YOUR TASK:
Report every line of the listing below in which the string "split" appears.

--- START ---

-- ==== Sys2Proof/Laws/Frames.lean ====
section
/-! SUPPORT. For each operation on the state, one lemma that names every field it leaves alone. -/

namespace Sys2Proof.Machine

/-! ### Faults, events and the span queue (R148, R151, R180 to R182) -/

/-- A fault raised changes the fault records, the queues and the causes alone. -/
@[simp] theorem State.raise_frame (c : FaultCode) (v : FaultValue) (s : State) :
    (s.raise c v).clock = s.clock ∧ (s.raise c v).free = s.free ∧ (s.raise c v).pins = s.pins
      ∧ (s.raise c v).link = s.link ∧ (s.raise c v).heads = s.heads ∧ (s.raise c v).table = s.table
      ∧ (s.raise c v).expo = s.expo ∧ (s.raise c v).odo = s.odo ∧ (s.raise c v).mark = s.mark
      ∧ (s.raise c v).att = s.att ∧ (s.raise c v).trk = s.trk ∧ (s.raise c v).span = s.span
      ∧ (s.raise c v).run = s.run ∧ (s.raise c v).live = s.live ∧ (s.raise c v).cal = s.cal
      ∧ (s.raise c v).cfg = s.cfg ∧ (s.raise c v).pending = s.pending := by
  unfold State.raise; (try dsimp only); (repeat' split) <;> simp

/-- A fault raised many times. -/
@[simp] theorem State.raiseTimes_frame (c : FaultCode) (v : FaultValue) (n : Nat) (s : State) :
    (State.raiseTimes c v n s).clock = s.clock ∧ (State.raiseTimes c v n s).free = s.free
      ∧ (State.raiseTimes c v n s).pins = s.pins ∧ (State.raiseTimes c v n s).link = s.link
      ∧ (State.raiseTimes c v n s).heads = s.heads ∧ (State.raiseTimes c v n s).table = s.table
      ∧ (State.raiseTimes c v n s).expo = s.expo ∧ (State.raiseTimes c v n s).odo = s.odo
      ∧ (State.raiseTimes c v n s).mark = s.mark ∧ (State.raiseTimes c v n s).att = s.att
      ∧ (State.raiseTimes c v n s).trk = s.trk ∧ (State.raiseTimes c v n s).span = s.span
      ∧ (State.raiseTimes c v n s).run = s.run ∧ (State.raiseTimes c v n s).live = s.live
      ∧ (State.raiseTimes c v n s).cal = s.cal ∧ (State.raiseTimes c v n s).cfg = s.cfg
      ∧ (State.raiseTimes c v n s).pending = s.pending := by
  induction n generalizing s with
  | zero => simp [State.raiseTimes]
  | succ n ih => simp [State.raiseTimes, ih]

/-- Events change the event queue and what a loss changes. -/
@[simp] theorem State.emitEach_frame (es : List PlacedEvent) (s : State) :
    (State.emitEach es s).clock = s.clock ∧ (State.emitEach es s).free = s.free
      ∧ (State.emitEach es s).pins = s.pins ∧ (State.emitEach es s).link = s.link
      ∧ (State.emitEach es s).heads = s.heads ∧ (State.emitEach es s).table = s.table
      ∧ (State.emitEach es s).expo = s.expo ∧ (State.emitEach es s).odo = s.odo
      ∧ (State.emitEach es s).mark = s.mark ∧ (State.emitEach es s).att = s.att
      ∧ (State.emitEach es s).trk = s.trk ∧ (State.emitEach es s).span = s.span
      ∧ (State.emitEach es s).run = s.run ∧ (State.emitEach es s).live = s.live
      ∧ (State.emitEach es s).cal = s.cal ∧ (State.emitEach es s).cfg = s.cfg
      ∧ (State.emitEach es s).pending = s.pending := by
  induction es generalizing s with
  | nil => simp [State.emitEach]
  | cons e es ih => simp [State.emitEach, ih]

/-- Events at one position change as much. -/
@[simp] theorem State.emitAllAt_frame (p : Int) (bs : List EventBody) (s : State) :
    (State.emitAllAt p bs s).clock = s.clock ∧ (State.emitAllAt p bs s).free = s.free
      ∧ (State.emitAllAt p bs s).pins = s.pins ∧ (State.emitAllAt p bs s).link = s.link
      ∧ (State.emitAllAt p bs s).heads = s.heads ∧ (State.emitAllAt p bs s).table = s.table
      ∧ (State.emitAllAt p bs s).expo = s.expo ∧ (State.emitAllAt p bs s).odo = s.odo
      ∧ (State.emitAllAt p bs s).mark = s.mark ∧ (State.emitAllAt p bs s).att = s.att
      ∧ (State.emitAllAt p bs s).trk = s.trk ∧ (State.emitAllAt p bs s).span = s.span
      ∧ (State.emitAllAt p bs s).run = s.run ∧ (State.emitAllAt p bs s).live = s.live
      ∧ (State.emitAllAt p bs s).cal = s.cal ∧ (State.emitAllAt p bs s).cfg = s.cfg
      ∧ (State.emitAllAt p bs s).pending = s.pending := by
  simp [State.emitAllAt]

/-! ### The transmit arbiter and requests (R163 to R166) -/

/-- A report begins, and its queue notes it. -/
@[simp] theorem State.offerReports_frame (s : State) :
    (s.offerReports).clock = s.clock ∧ (s.offerReports).free = s.free ∧ (s.offerReports).pins = s.pins
      ∧ (s.offerReports).heads = s.heads ∧ (s.offerReports).table = s.table ∧ (s.offerReports).expo = s.expo
      ∧ (s.offerReports).odo = s.odo ∧ (s.offerReports).mark = s.mark ∧ (s.offerReports).att = s.att
      ∧ (s.offerReports).trk = s.trk ∧ (s.offerReports).span = s.span ∧ (s.offerReports).run = s.run
      ∧ (s.offerReports).live = s.live ∧ (s.offerReports).cal = s.cal ∧ (s.offerReports).cfg = s.cfg
      ∧ (s.offerReports).pending = s.pending := by
  unfold State.offerReports; (try dsimp only); (repeat' split) <;> simp

/-- A frame begins, or nothing happens. -/
@[simp] theorem State.arbitrate_frame (s : State) :
    (s.arbitrate).clock = s.clock ∧ (s.arbitrate).free = s.free ∧ (s.arbitrate).pins = s.pins
      ∧ (s.arbitrate).heads = s.heads ∧ (s.arbitrate).table = s.table ∧ (s.arbitrate).expo = s.expo
      ∧ (s.arbitrate).odo = s.odo ∧ (s.arbitrate).mark = s.mark ∧ (s.arbitrate).att = s.att
      ∧ (s.arbitrate).trk = s.trk ∧ (s.arbitrate).span = s.span ∧ (s.arbitrate).run = s.run
      ∧ (s.arbitrate).live = s.live ∧ (s.arbitrate).cal = s.cal ∧ (s.arbitrate).cfg = s.cfg
      ∧ (s.arbitrate).pending = s.pending := by
  unfold State.arbitrate; (try dsimp only); (repeat' split) <;> simp

/-- The end of a command changes the link, the queues and ATTN_N alone. -/
@[simp] theorem State.settle_frame (s : State) :
    (s.settle).clock = s.clock ∧ (s.settle).free = s.free ∧ (s.settle).pins = s.pins ∧ (s.settle).heads = s.heads
      ∧ (s.settle).table = s.table ∧ (s.settle).expo = s.expo ∧ (s.settle).odo = s.odo ∧ (s.settle).mark = s.mark
      ∧ (s.settle).att = s.att ∧ (s.settle).trk = s.trk ∧ (s.settle).span = s.span ∧ (s.settle).run = s.run
      ∧ (s.settle).live = s.live ∧ (s.settle).cal = s.cal ∧ (s.settle).cfg = s.cfg ∧ (s.settle).pending = s.pending := by
  unfold State.settle; simp

/-- A discarded request raises LINK_OVERRUN. -/
@[simp] theorem State.overrun_frame (k : Byte) (s : State) :
    (s.overrun k).clock = s.clock ∧ (s.overrun k).free = s.free ∧ (s.overrun k).pins = s.pins
      ∧ (s.overrun k).link = s.link ∧ (s.overrun k).heads = s.heads ∧ (s.overrun k).table = s.table
      ∧ (s.overrun k).expo = s.expo ∧ (s.overrun k).odo = s.odo ∧ (s.overrun k).mark = s.mark
      ∧ (s.overrun k).att = s.att ∧ (s.overrun k).trk = s.trk ∧ (s.overrun k).span = s.span
      ∧ (s.overrun k).run = s.run ∧ (s.overrun k).live = s.live ∧ (s.overrun k).cal = s.cal
      ∧ (s.overrun k).cfg = s.cfg ∧ (s.overrun k).pending = s.pending := by
  unfold State.overrun; simp

/-! ### The Span Builder (R116 to R135) -/

/-- Monitors of ended tracks close. -/
@[simp] theorem State.closeEndedMonitors_frame (o : Outcome) (s : State) :
    (s.closeEndedMonitors o).clock = s.clock ∧ (s.closeEndedMonitors o).free = s.free
      ∧ (s.closeEndedMonitors o).pins = s.pins ∧ (s.closeEndedMonitors o).link = s.link
      ∧ (s.closeEndedMonitors o).heads = s.heads ∧ (s.closeEndedMonitors o).table = s.table
      ∧ (s.closeEndedMonitors o).expo = s.expo ∧ (s.closeEndedMonitors o).odo = s.odo
      ∧ (s.closeEndedMonitors o).mark = s.mark ∧ (s.closeEndedMonitors o).att = s.att
      ∧ (s.closeEndedMonitors o).trk = s.trk ∧ (s.closeEndedMonitors o).run = s.run
      ∧ (s.closeEndedMonitors o).live = s.live ∧ (s.closeEndedMonitors o).cal = s.cal
      ∧ (s.closeEndedMonitors o).cfg = s.cfg ∧ (s.closeEndedMonitors o).pending = s.pending := by
  unfold State.closeEndedMonitors; simp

--- END ---

RESPONSE BOX:
  unfold State.raise; (try dsimp only); (repeat' split) <;> simp
  unfold State.offerReports; (try dsimp only); (repeat' split) <;> simp
  unfold State.arbitrate; (try dsimp only); (repeat' split) <;> simp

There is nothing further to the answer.